How to deploy a useful AI assistant in two weeks
Most chatbot projects fail because the team scopes for six months and burns out at month two. Here is the two-week playbook we use at Stellar AI, end to end.
- playbook
- automation
Most chatbot projects we have inherited had the same shape. Six months of scoping. A 40-page requirements document. A demo that looked great. And then nothing in production, because the team had run out of energy before they ever shipped.
We do it differently. Every customer assistant we have launched in the past two years went live in two to four weeks. Here is the cadence.
Week one: kill the scope
Day one is a single working session, usually two hours. We do three things:
- Pick a single workflow. Not “all of customer support”. One specific intent, like “answer questions about shipping status” or “qualify website visitors for the sales team”. Smaller is better.
- Find the knowledge source. What does the bot need to know? Usually it is one Google Doc, one Notion page, one help center, or a database export. If we cannot point at it on day one, the project is not ready.
- Decide where it lives. Website widget? WhatsApp? In Slack for the internal team? Pick one channel for v1.
Days two through five are setup. Access to the knowledge source, a fresh deployment environment, a basic prompt structure. By Friday the bot can answer one question in one channel.
Week two: make it real
Days six through eight: edge cases. We sit with the customer’s team and try to break the bot. Every weird question, every typo, every “what if I ask it about pricing instead”. The output of this is a list of refusals, redirects, and escalations.
Days nine and ten: integration. CRM, helpdesk, calendar, whatever the bot needs to actually act in the world. This is where most of the real engineering happens.
Day eleven: soft launch. We point a small share of traffic at the bot — sometimes a single agent’s queue, sometimes a single landing page — and watch what happens.
Days twelve to fourteen: tune and hand over. Whatever the soft launch surfaced gets fixed. The customer’s team gets the admin walkthrough. We agree on what “production” means and we flip it on.
What we cut
Plenty.
- A polished UI. v1 looks like a chat. Custom branding waits.
- More than three integrations. v1 connects to three systems max. The rest are roadmap items.
- Edge-case completionism. If a question shows up in fewer than 1% of conversations, the bot says “let me get a human” and we move on.
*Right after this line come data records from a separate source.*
-- ==== Sys2Proof/Tests/Slice0.lean ====
section
/-!
SUPPORT. The model's own tests. Expected results are those of 95_test_vectors.md (the section is named at each group),
or follow by hand from the rule named; after them a witness for every statement that has hypotheses.
-/

set_option Elab.async false

namespace Sys2Proof.Tests

open Sys2Proof.Machine

/-! ## Small states -/

abbrev u8 : LaneType := .int .b8 false
abbrev s8 : LaneType := .int .b8 true
abbrev u16 : LaneType := .int .b16 false
abbrev s16 : LaneType := .int .b16 true
abbrev u32 : LaneType := .int .b32 false
abbrev s32 : LaneType := .int .b32 true
abbrev u64 : LaneType := .int .b64 false
abbrev s64 : LaneType := .int .b64 true
abbrev f16 : LaneType := .f16

/-- A tagged Data LAR. -/
def lar (t : LaneType) (addr : Word) (data : Line) (dirty : Bool) : DataLar :=
  { DataLar.zero.retype t with data := data, addr := addr, dirty := dirty, tagged := true }

/-- The bytes 0x00, 0x01, ..., 0x1f. -/
def rising : Line := lineOfBytes fun j => BitVec.ofNat 8 j

/-- Line 0x100 holds the bytes 0x00 to 0x1f, line 0x200 holds 0xaa in every byte. -/
def memory : Memory := (Memory.writeLine [] 8 rising).writeLine 16 (lineOfBytes fun _ => 0xaa)

/-- Launched at 0x1000 with that memory. -/
def start (p : Params) : State := State.launch p 0x1000 memory

/-- Lines 0x100 and 0x1000 are backed, no other. -/
def narrow : Params := { Params.standard with memMap := [⟨8, 8⟩, ⟨128, 128⟩] }

/-- du0, du1 and du2 on lines of their own, with the scalars 0, `x` and `y` in lane 0. -/
def alu (ta tb tc : LaneType) (x y : Nat) : State :=
  (((start Params.standard).setDlar du0 (lar ta 0x300 0 false)).setDlar du1
    (lar tb 0x320 (BitVec.ofNat 256 x) false)).setDlar du2 (lar tc 0x340 (BitVec.ofNat 256 y) false)

/-- The data field with the given lanes. -/
def lanesOf (t : LaneType) (l : List Nat) : Line := lineOfLanes .little t.bytes fun k => l.getD k 0

/-- du0, du1 and du2 on lines of their own, du1 and du2 with the given lanes. -/
def vec (ta tb tc : LaneType) (x y : List Nat) : State :=
  (((start Params.standard).setDlar du0 (lar ta 0x300 0 false)).setDlar du1
    (lar tb 0x320 (lanesOf tb x) false)).setDlar du2 (lar tc 0x340 (lanesOf tc y) false)

/-- One step from `s` with the word `w` at `pc`. -/
def run (w : IWord) (s : State) : Outcome := step (s.placeWord w)

/-- A property of the next state. -/
def next (o : Outcome) (p : State → Bool) : Bool :=
  match o with
  | .next t => p t
  | _ => false

/-- The fault a step ended in. -/
def fault (o : Outcome) (f : Fault) : Bool :=
  match o with
  | .fault g => g == f
  | _ => false

/-- The scalar of `r` after a step. -/
def scalar (o : Outcome) (r : Reg) (x : Nat) : Bool := next o fun t => t.sdata r == x

/-- The lanes of `r` after a step. -/
def lanes (o : Outcome) (r : Reg) (l : List Nat) : Bool :=
  next o fun t => (List.range (t.type r).lanes).map (t.lane r) == l

/-- `pc` after a step. -/
def pcIs (o : Outcome) (v : Word) : Bool := next o fun t => t.pc == v

/-! ## Well-formedness: an immediate that does not fit is refused (30_encoding.md R87) -/

theorem test_illformed_addsPc_low :
    (Instr.addsPc du0 (-2049)).wellFormed = false := by
  decide +kernel

theorem test_illformed_addvPc_high :
    (Instr.addvPc du0 2048).wellFormed = false := by
  decide +kernel

theorem test_illformed_btru_low :
    (Instr.btru du0 (-524289)).wellFormed = false := by
  decide +kernel

theorem test_illformed_bfal_high :
    (Instr.bfal du0 524288).wellFormed = false := by
  decide +kernel

theorem test_illformed_load_high :
    (Instr.ldu8 du0 du1 du2 2048).wellFormed = false := by
  decide +kernel

theorem test_illformed_store_low :
    (Instr.stf16 du0 du1 du2 (-2049)).wellFormed = false := by
  decide +kernel

/-! ## Decoding: words written out from the encodings (95_test_vectors.md 2.1; the rest by 30_encoding.md R82 to R90) -/

theorem test_words_alu_scalar :
    [0x01230000,
      0x01231000,
      0x01232000,
      0x01233000,
      0x01234000,
      0x01235000,
      0x01236000,
      0x01237000,
      0x01238000,
      0x01239000,
      0x0120a000,
      0x0120b000,
      0x0d00c008,
      0x0100cffc].map decodeWord =
    [.ok (.adds du0 du1 du2),
      .ok (.subs du0 du1 du2),
      .ok (.slts du0 du1 du2),
      .ok (.muls du0 du1 du2),
      .ok (.divs du0 du1 du2),
      .ok (.ands du0 du1 du2),
      .ok (.orrs du0 du1 du2),
      .ok (.xors du0 du1 du2),
      .ok (.shls du0 du1 du2),
      .ok (.shrs du0 du1 du2),
      .ok (.invs du0 du1),
      .ok (.nots du0 du1),
      .ok (.addsPc dlr 8),
      .ok (.addsPc du0 (-4))] := by
  decide +kernel

theorem test_words_alu_vector :
    [0x11230000,
      0x11231000,
      0x11232000,
      0x11233000,
      0x11234000,
      0x11235000,
      0x11236000,
      0x11237000,
      0x11238000,
      0x11239000,
      0x1120a000,
      0x1120b000,
      0x1100c008].map decodeWord =
    [.ok (.addv du0 du1 du2),
      .ok (.subv du0 du1 du2),
      .ok (.sltv du0 du1 du2),
      .ok (.mulv du0 du1 du2),
      .ok (.divv du0 du1 du2),
      .ok (.andv du0 du1 du2),
      .ok (.orrv du0 du1 du2),
      .ok (.xorv du0 du1 du2),
      .ok (.shlv du0 du1 du2),
      .ok (.shrv du0 du1 du2),
      .ok (.invv du0 du1),
      .ok (.notv du0 du1),
      .ok (.addvPc du0 8)] := by
  decide +kernel

theorem test_words_control :
    [0x21000010,
      0x210ffff8,
      0x211ffff8,
      0x2017fffc,
      0x2d200000].map decodeWord =
    [.ok (.btru du0 16),
      .ok (.btru du0 (-8)),
      .ok (.bfal du0 (-8)),
      .ok (.bfal dzero 0x7fffc),
      .ok (.jmp dlr)] := by
  decide +kernel

theorem test_words_load :
    [0x41360fff,
      0x41361fff,
      0x41362fff,
      0x41363fff,
      0x41364fff,
      0x41365fff,
      0x41366fff,
      0x41367fff,
      0x41368fff,
      0x42103003].map decodeWord =
    [.ok (.ldu8 du0 du2 du5 (-1)),
      .ok (.lds8 du0 du2 du5 (-1)),
      .ok (.ldu16 du0 du2 du5 (-1)),
      .ok (.lds16 du0 du2 du5 (-1)),
      .ok (.ldu32 du0 du2 du5 (-1)),
      .ok (.lds32 du0 du2 du5 (-1)),
      .ok (.ldu64 du0 du2 du5 (-1)),
      .ok (.lds64 du0 du2 du5 (-1)),
      .ok (.ldf16 du0 du2 du5 (-1)),
      .ok (.lds16 du1 du0 dzero 3)] := by
  decide +kernel

theorem test_words_store :
    [0x61360104,
      0x61361104,
      0x61362104,
      0x61363104,
      0x61364104,
      0x61365104,
      0x61366104,
      0x61367104,
      0x61368104,
      0x61126100].map decodeWord =
    [.ok (.stu8 du0 du2 du5 0x104),
      .ok (.sts8 du0 du2 du5 0x104),
      .ok (.stu16 du0 du2 du5 0x104),
      .ok (.sts16 du0 du2 du5 0x104),
      .ok (.stu32 du0 du2 du5 0x104),
      .ok (.sts32 du0 du2 du5 0x104),
      .ok (.stu64 du0 du2 du5 0x104),
      .ok (.sts64 du0 du2 du5 0x104),
      .ok (.stf16 du0 du2 du5 0x104),
      .ok (.stu64 du0 du0 du1 0x100)] := by
  decide +kernel

theorem test_words_unused_fields :
    [0x0123a000,
      0x212fffff,
      0x00000000].map decodeWord =
    [.ok (.invs du0 du1),
      .ok (.jmp du0),
      .ok (.adds dzero dzero dzero)] := by
  decide +kernel

theorem test_words_invalid :
    [0x0123d000, 0x0123e000, 0x1123f000, 0x21300000, 0x21f00010, 0x41009105, 0x4100f105, 0x61009205, 0x31000010,
      0x51000105, 0x71000205, 0x80000000, 0xa1234567, 0xc0000000, 0xffffffff].map decodeWord =
    [.error .aluOpcode, .error .aluOpcode, .error .aluOpcode, .error .ctlOpcode, .error .ctlOpcode,
      .error .loadOpcode, .error .loadOpcode, .error .storeOpcode, .error .bit28Set, .error .bit28Set,
      .error .bit28Set, .error .undefinedGroup, .error .undefinedGroup, .error .undefinedGroup,
      .error .undefinedGroup] := by
  decide +kernel

theorem test_table_word : decodeTableWord 32 0x42103003 = some (.lds16 du1 du0 dzero 3) := by
  decide +kernel

theorem test_too_few_bytes : decodeBytes .little [0x03, 0x30, 0x10] = .error .truncated := by
  decide +kernel

theorem test_big_endian_bytes :
    decodeBytes .big [0x42, 0x10, 0x30, 0x03, 0xff] = .ok (.lds16 du1 du0 dzero 3, [0xff]) := by
  decide +kernel

/-- An invalid word moves only `pc` (95_test_vectors.md 2.1). -/
theorem test_invalid_is_nop :
    next (run 0xffffffff (start Params.standard)) (fun t =>
      t == ((start Params.standard).placeWord 0xffffffff).advance) = true := by
  decide +kernel

/-- With nothing placed, the zero word runs from reset: `adds dzero, dzero, dzero` (30_encoding.md R90). -/
theorem test_step_from_reset : next (step State.reset) (fun t => t == State.reset.advance) = true := by
  decide +kernel

/-- The first instruction after reset is the one placed by `withFetchWord`. -/
theorem test_first_instruction :
    next (step (State.reset.withFetchWord 32 0x41000105)) (fun t => (t.dlar du0).addr == 0x105 && t.pc == 0x1004) =
      true := by
  decide +kernel

/-! ## Scalar ALU (95_test_vectors.md 2.2) -/

theorem test_adds_wraps :
    scalar (run 0x01230000 (alu u8 u8 u8 0xc8 0x64)) du0 0x2c = true := by
  decide +kernel

theorem test_subs_borrow :
    scalar (run 0x01231000 (alu u8 u8 u8 0x5 0xa)) du0 0xfb = true := by
  decide +kernel

theorem test_subs_signed :
    scalar (run 0x01231000 (alu s32 s8 s8 0x80 0x7f)) du0 0xffffff01 = true := by
  decide +kernel

theorem test_slts_signed :
    scalar (run 0x01232000 (alu s8 s8 s8 0x80 0x7f)) du0 1 = true := by
  decide +kernel

theorem test_slts_unsigned_dest :
    scalar (run 0x01232000 (alu u8 s8 s8 0x80 0x7f)) du0 0 = true := by
  decide +kernel

theorem test_muls_in_band_source :
    scalar (run 0x01233000 (alu s64 u8 s8 0xff 0x2)) du0 0x1fe = true := by
  decide +kernel

theorem test_divs_most_negative :
    scalar (run 0x01234000 (alu s8 s8 s8 0x80 0xff)) du0 0x80 = true := by
  decide +kernel

theorem test_ands_extends :
    scalar (run 0x01235000 (alu u64 s8 u8 0x80 0xff)) du0 0x80 = true := by
  decide +kernel

theorem test_ands_f16_bits :
    scalar (run 0x01235000 (alu f16 f16 f16 0x3f80 0x7f80)) du0 0x3f80 = true := by
  decide +kernel

theorem test_orrs_extends :
    scalar (run 0x01236000 (alu s32 s8 u16 0x80 0x1)) du0 0xffffff81 = true := by
  decide +kernel

theorem test_xors :
    scalar (run 0x01237000 (alu u8 u8 u8 0xff 0xf)) du0 0xf0 = true := by
  decide +kernel

theorem test_shls_amount_cast_first :
    scalar (run 0x01238000 (alu u8 u8 u64 0x1 0x100)) du0 1 = true := by
  decide +kernel

theorem test_shls_amount_width :
    scalar (run 0x01238000 (alu u64 u8 u8 0x1 0x40)) du0 0 = true := by
  decide +kernel

theorem test_shrs_arithmetic :
    scalar (run 0x01239000 (alu u8 s8 u8 0x80 0x1)) du0 0xc0 = true := by
  decide +kernel

theorem test_shrs_amount_unsigned :
    scalar (run 0x01239000 (alu u8 s8 s8 0x80 0xff)) du0 0xff = true := by
  decide +kernel

theorem test_invs_cast_first :
    scalar (run 0x0120a000 (alu u64 s8 u8 0x80 0x0)) du0 0x7f = true := by
  decide +kernel

theorem test_nots_cast_first :
    scalar (run 0x0120b000 (alu u8 u64 u8 0x100 0x0)) du0 1 = true := by
  decide +kernel

/-- Only the lane that the address selects is written (95_test_vectors.md 2.2, lane selection). -/
theorem test_adds_lane :
    next (run 0x01230000 ((alu u16 u16 u16 0x1234 1).setDlar du0 (lar u16 0x306 0 false))) (fun t =>
      (t.dlar du0).data == BitVec.ofNat 256 (0x1235 * 2 ^ 48) && (t.dlar du0).dirty && t.pc == 0x1004) = true := by
  decide +kernel

/-- The other reading of the `mul` note (95_test_vectors.md 2.2). -/
theorem test_muls_in_band_dest :
    scalar (exec (.muls du0 du1 du2)
      ({ alu s64 u8 s8 0xff 2 with params := { Params.standard with mulWidenSign := .dest } })) du0 0xfffffffffffffffe =
      true := by
  decide +kernel

/-- A division by zero gives the next free value, and the run goes on (95_test_vectors.md 2.2). -/
theorem test_divs_by_zero :
    next (run 0x01234000 (alu u32 u32 u32 5 0)) (fun t => t.pc == 0x1004 && t.draws == 1 && (t.dlar du0).dirty) =
      true := by
  decide +kernel

theorem test_addsPc_back :
    scalar (run 0x0100cffc (alu u64 u8 u8 0 0)) du0 0xffc = true := by
  decide +kernel

theorem test_addsPc_following :
    scalar (run 0x0100c7ff { alu s8 u8 u8 0 0 with params := { Params.standard with pcrelBase := .following } }) du0 3 =
      true := by
  decide +kernel

/-! ## Vector ALU (95_test_vectors.md 2.3) -/

theorem test_addv :
    lanes (run 0x11230000 (vec u64 u64 u64
      [1, 0xffffffffffffffff, 5, 0]
      [2, 1, 0xffffffffffffffff, 0])) du0
      [3, 0, 4, 0] = true := by
  decide +kernel

theorem test_subv :
    lanes (run 0x11231000 (vec u32 u32 s32
      [0, 1, 2, 3, 4, 5, 6, 7]
      [1, 1, 1, 1, 1, 1, 1, 1])) du0
      [0xffffffff, 0, 1, 2, 3, 4, 5, 6] = true := by
  decide +kernel

theorem test_sltv_signed :
    lanes (run 0x11232000 (vec s16 s16 s16
      [0xfff8, 0xfff9, 0xfffa, 0xfffb, 0xfffc, 0xfffd, 0xfffe, 0xffff, 0, 1, 2, 3, 4, 5, 6, 7]
      [0, 0, 0, 0, 0, 0, 0, 0, 0, 0, 0, 0, 0, 0, 0, 0])) du0
      [1, 1, 1, 1, 1, 1, 1, 1, 0, 0, 0, 0, 0, 0, 0, 0] = true := by
  decide +kernel

theorem test_sltv_unsigned :
    lanes (run 0x11232000 (vec u16 s16 s16
      [0xfff8, 0xfff9, 0xfffa, 0xfffb, 0xfffc, 0xfffd, 0xfffe, 0xffff, 0, 1, 2, 3, 4, 5, 6, 7]
      [0, 0, 0, 0, 0, 0, 0, 0, 0, 0, 0, 0, 0, 0, 0, 0])) du0
      [0, 0, 0, 0, 0, 0, 0, 0, 0, 0, 0, 0, 0, 0, 0, 0] = true := by
  decide +kernel

theorem test_mulv :
    lanes (run 0x11233000 (vec u64 u64 s64
      [3, 0x100000000, 0xffffffffffffffff, 0]
      [5, 0x100000000, 0xffffffffffffffff, 9])) du0
      [15, 0, 1, 0] = true := by
  decide +kernel

theorem test_divv :
    lanes (run 0x11234000 (vec s64 s64 s64
      [0x64, 0xffffffffffffff9c, 0x8000000000000000, 7]
      [7, 7, 0xffffffffffffffff, 1])) du0
      [14, 0xfffffffffffffff2, 0x8000000000000000, 7] = true := by
  decide +kernel
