-- ==== Sys2Proof/Machine/Operands.lean ====
section
/-! DEFINITION. The operands of commands and of host accesses: the depth selection (R155), the CTRL fields and their
write-any-read-legal rule (R22), the latched operands (R74), the register map (R21 to R30) and the address map (R50). -/

namespace Sys2Proof.Machine

/-! ### Depth -/

/-- BitDepth, "one of a closed set {1, 4, 8, 24}" (R72): the select of the depth multiplexer (R155). -/
inductive Depth where
  | d1
  | d4
  | d8
  | d24
deriving DecidableEq, Repr

/-- The depth a raw DEPTH value selects; `none` for an unsupported one (R72). -/
def Depth.ofRaw (raw : Nat) : Option Depth :=
  match raw with
  | 1 => some .d1
  | 4 => some .d4
  | 8 => some .d8
  | 24 => some .d24
  | _ => none

/-- Bits per pixel. -/
def Depth.bits : Depth → Nat
  | .d1 => 1
  | .d4 => 4
  | .d8 => 8
  | .d24 => 24

/-! ### CTRL -/

/-- The policy of a RND value; 3 is reserved (R22). -/
def Rounding.ofField (v : Nat) : Option Rounding :=
  match v with
  | 0 => some .truncate
  | 1 => some .halfUp
  | 2 => some .halfEven
  | _ => none

/-- The RND value of a policy (R22). -/
def Rounding.field : Rounding → Nat
  | .truncate => 0
  | .halfUp => 1
  | .halfEven => 2

/-- The policy of a PTAIL value; 3 is reserved (R22). -/
def TailPolicy.ofField (v : Nat) : Option TailPolicy :=
  match v with
  | 0 => some .error
  | 1 => some .zeroPad
  | 2 => some .drop
  | _ => none

/-- The PTAIL value of a policy (R22). -/
def TailPolicy.field : TailPolicy → Nat
  | .error => 0
  | .zeroPad => 1
  | .drop => 2

/-- CTRL as the 32-bit word a host reads: RND at [1:0], PTAIL at [3:2], the rest 0 (R22). -/
def Ctrl.word (c : Ctrl) : Word := BitVec.ofNat 32 (c.rnd.field + 4 * c.ptail.field)

/-- A write of CTRL: a field written with the reserved value 3 keeps its previous value, "The other field of the same
write is still updated" (R22). -/
def Ctrl.write (c : Ctrl) (v : Word) : Ctrl :=
  { rnd := (Rounding.ofField (v.extractLsb' 0 2).toNat).getD c.rnd
    ptail := (TailPolicy.ofField (v.extractLsb' 2 2).toNat).getD c.ptail }

/-! ### Latched operands (R74): unsigned, as mathematical integers -/

/-- `srclen`, a byte count. -/
def Latch.sourceLength (l : Latch) : Nat := l.srclen.toNat

/-- `n`, the ResizeFactor. -/
def Latch.scale (l : Latch) : Nat := l.factor.toNat

/-- `W`, pixels per row. -/
def Latch.rowPixels (l : Latch) : Nat := l.width.toNat

/-- SRC_CAP, as SRC_CAPR holds it (R29). -/
def State.srcCap (s : State) : Nat := s.srcCapr.toNat

/-- DST_CAP, as DST_CAPR holds it (R29). -/
def State.dstCap (s : State) : Nat := s.dstCapr.toNat

/-! ### Register map -/

/-- The constant of the ID register (R21). -/
def idValue : Word := 0x424D0001#32

/-- The registers of the register page (R21 to R29). -/
inductive Reg where
  | id
  | ctrl
  | cmd
  | status
  | srcLen
  | factor
  | width
  | dstLen
  | srcCapr
  | dstCapr
deriving DecidableEq, Repr

/-- A register's offset (section 2 of 10_state.md). -/
def Reg.offset : Reg → Nat
  | .id => 0x00
  | .ctrl => 0x04
  | .cmd => 0x08
  | .status => 0x0C
  | .srcLen => 0x10
  | .factor => 0x14
  | .width => 0x18
  | .dstLen => 0x1C
  | .srcCapr => 0x20
  | .dstCapr => 0x24

/-- The register at an offset of the register page; `none` for a reserved offset (R30). -/
def Reg.atOffset (a : Nat) : Option Reg :=
  match a with
  | 0x00 => some .id
  | 0x04 => some .ctrl
  | 0x08 => some .cmd
  | 0x0C => some .status
  | 0x10 => some .srcLen
  | 0x14 => some .factor
  | 0x18 => some .width
  | 0x1C => some .dstLen
  | 0x20 => some .srcCapr
  | 0x24 => some .dstCapr
  | _ => none

/-! ### Address map -/

/-- What the block decodes at an offset of its region (R50). -/
inductive Place where
  /-- the register page, at this offset -/
  | page (a : Nat)
  /-- the SRC window, at this window-relative offset -/
  | src (i : Nat)
  /-- the DST window, at this window-relative offset -/
  | dst (i : Nat)
  /-- the reserved range 0x30_0000 to 0x3F_FFFF -/
  | reserved
deriving DecidableEq, Repr

/-- The address map (R50); `none` outside the 4 MiB region (log 7). -/
def placeOf (a : Nat) : Option Place :=
  if a < 0x100000 then some (.page a)
  else if a < 0x200000 then some (.src (a - 0x100000))
  else if a < 0x300000 then some (.dst (a - 0x200000))
  else if a < 0x400000 then some .reserved
  else none

/-- The offset of a host physical address: "The block decodes a 4 MiB region from `BASE` to `BASE + 0x3F_FFFF`" (R50);
`none` for an address of another device (log 5). -/
def offsetOf (physical : Nat) : Option Nat :=
  if Config.base ≤ physical ∧ physical < Config.base + 0x400000 then some (physical - Config.base) else none

/-- Which accesses are legal at a place (R51 to R54): 1, 2 or 4 bytes, naturally aligned, 4 bytes only in the register
page, inside the capacity in a window. -/
def accessLegal (s : State) (p : Place) (a n : Nat) : Bool :=
  (n == 1 || n == 2 || n == 4) && a % n == 0 &&
  match p with
  | .page _ => n == 4
  | .src i => decide (i + n ≤ s.srcCap)
  | .dst i => decide (i + n ≤ s.dstCap)
  | .reserved => true

end Sys2Proof.Machine
end

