-- ==== Sys2Proof/Machine/Flip.lean ====
section
/-! DEFINITION. The row/channel flipper (42_flip.md): the flip laws (R140) and the command FLIP (R145). -/

namespace Sys2Proof.Machine

/-- `bitrev(b)`: bit i of the result is bit 7-i of `b` (R140). -/
def bitrev (b : Byte) : Byte :=
  BitVec.ofBoolListBE
    [b.getLsbD 0, b.getLsbD 1, b.getLsbD 2, b.getLsbD 3, b.getLsbD 4, b.getLsbD 5, b.getLsbD 6, b.getLsbD 7]

/-- `swapnib(b) = b[3:0]:b[7:4]` (R140). -/
def swapnib (b : Byte) : Byte := b.extractLsb' 0 4 ++ b.extractLsb' 4 4

/-- The first and third byte of every triplet swapped (R140, depth 24). -/
def swapTriplets : List Byte → List Byte
  | c0 :: c1 :: c2 :: rest => c2 :: c1 :: c0 :: swapTriplets rest
  | _ => []

/-- `Flip(B, d)`: the byte sequence reversed, then the transform inside each unit (R140). -/
def flipBytes (d : Depth) (bytes : List Byte) : List Byte :=
  match d with
  | .d1 => bytes.reverse.map bitrev
  | .d4 => bytes.reverse.map swapnib
  | .d8 => bytes.reverse
  | .d24 => swapTriplets bytes.reverse

/-- `Exec_FLIP` (R145). -/
def flipCommand (depth srcCap dstCap : Nat) (l : Latch) (src : List Byte) : Result :=
  afterCommon (common false false depth srcCap l) fun d =>
    if brokenTriples d src then .err .malformedBuffer
    else if src.length > dstCap then .err .bufferOverflow
    else .ok (flipBytes d src)

/-- FLIP (R145). -/
def execFlip (depth : Nat) (s : State) : Host.Outcome State Fault Refusal :=
  completeCommand (flipCommand depth) s

end Sys2Proof.Machine
end

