-- ==== Sys2Proof/Tests/Slice0.lean ====
section
/-! SUPPORT. The model's own tests. Expected results are those of spec/95_test_vectors.md (the vector's id is named) or
are worked out from the rule named. The second part shows, for each statement with hypotheses, values that meet all of
them. -/

namespace Sys2Proof.Tests.Slice0

open Sys2Proof.Machine

/-! ### Well-formedness and words (R70 to R76) -/

theorem test_wf_unpack : (Instr.unpack 255).wf = true ∧ (Instr.unpack 256).wf = false := by decide
theorem test_wf_pack : (Instr.pack 255).wf = true ∧ (Instr.pack 256).wf = false := by decide
theorem test_wf_upscale : (Instr.upscale 255).wf = true ∧ (Instr.upscale 256).wf = false := by decide
theorem test_wf_downscale24 : (Instr.downscale24 255).wf = true ∧ (Instr.downscale24 256).wf = false := by decide
theorem test_wf_resize : (Instr.resize 255 true).wf = true ∧ (Instr.resize 256 false).wf = false := by decide
theorem test_wf_flip : (Instr.flip 255).wf = true ∧ (Instr.flip 256).wf = false := by decide

-- RSV1 (15 bits), SHRINK, DEPTH, RSV0, OP, bit by bit from the table of R70 and the opcodes of R71
theorem test_word_unpack : decode 0b000000000000000_0_00000100_0000_0001#32 = .command (.unpack 4) := by decide
theorem test_word_pack : decode 0b000000000000000_0_00000001_0000_0010#32 = .command (.pack 1) := by decide
theorem test_word_upscale : decode 0b000000000000000_0_00011000_0000_0011#32 = .command (.upscale 24) := by decide
theorem test_word_downscale24 : decode 0b000000000000000_0_00011000_0000_0100#32 = .command (.downscale24 24) := by decide
theorem test_word_resize : decode 0b000000000000000_1_00011000_0000_0101#32 = .command (.resize 24 true) := by decide
theorem test_word_flip : decode 0b000000000000000_0_10000001_0000_0110#32 = .command (.flip 129) := by decide

/-- X1, X2, X4, X5, X6: each word of the reserved space is rejected, by name. -/
theorem test_words_rejected :
    decode 0x00000000#32 = .rejected .reservedOpcode ∧ decode 0x00000F07#32 = .rejected .reservedOpcode ∧
      decode 0x00010803#32 = .rejected .shrinkOutsideResize ∧ decode 0x00000011#32 = .rejected .reservedLowBits ∧
      decode 0x80000801#32 = .rejected .reservedHighBits := by decide

theorem test_table_word : decodeTableWord 32 0x00011805 = some (.resize 24 true) ∧ decodeTableWord 32 0x0000000F = none ∧
    decodeTableWord 8 0x1806 = some (.flip 0) := by decide

/-! ### One command each -/

/-- An Idle block with 64-byte buffers, the given CTRL word, FACTOR, WIDTH and bytes at SRC[0]. -/
def loaded (ctrl factor width : Nat) (bytes : List Nat) : State :=
  { State.reset with
    srcCapr := 64#32
    dstCapr := 64#32
    ctrl := Ctrl.reset.write (BitVec.ofNat 32 ctrl)
    srcLen := BitVec.ofNat 32 bytes.length
    factor := BitVec.ofNat 32 factor
    width := BitVec.ofNat 32 width
    src := State.reset.src.store 0 (bytes.map (BitVec.ofNat 8)) }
- Analytics dashboards. We use the logs. Dashboards come after we know what to measure.
Why two weeks
Because attention is the rarest resource on these projects. The customer’s team can focus on one thing for two weeks. They cannot focus on it for six months. If the bot is not measurably useful by the end of week two, something is wrong with the scope, not with AI.
The funny thing about two-week deployments is that the bot is rarely “done” at the end of them. It is in production, doing real work, and we keep improving it for months afterward. But it is shipping, it is paying back, and the team is not exhausted.
When two weeks is wrong
Sometimes it is. If the knowledge source has to be built from scratch (no docs, no FAQs, just tribal knowledge), the first two weeks are documentation, not bot-building. If the integration is to a 1990s ERP with no API, that is its own project before AI gets a look in.
But for most teams asking “should we have an AI assistant”, the right answer is “yes, and you should ship the first version of it before the end of the month”. Anything longer and you will not ship at all.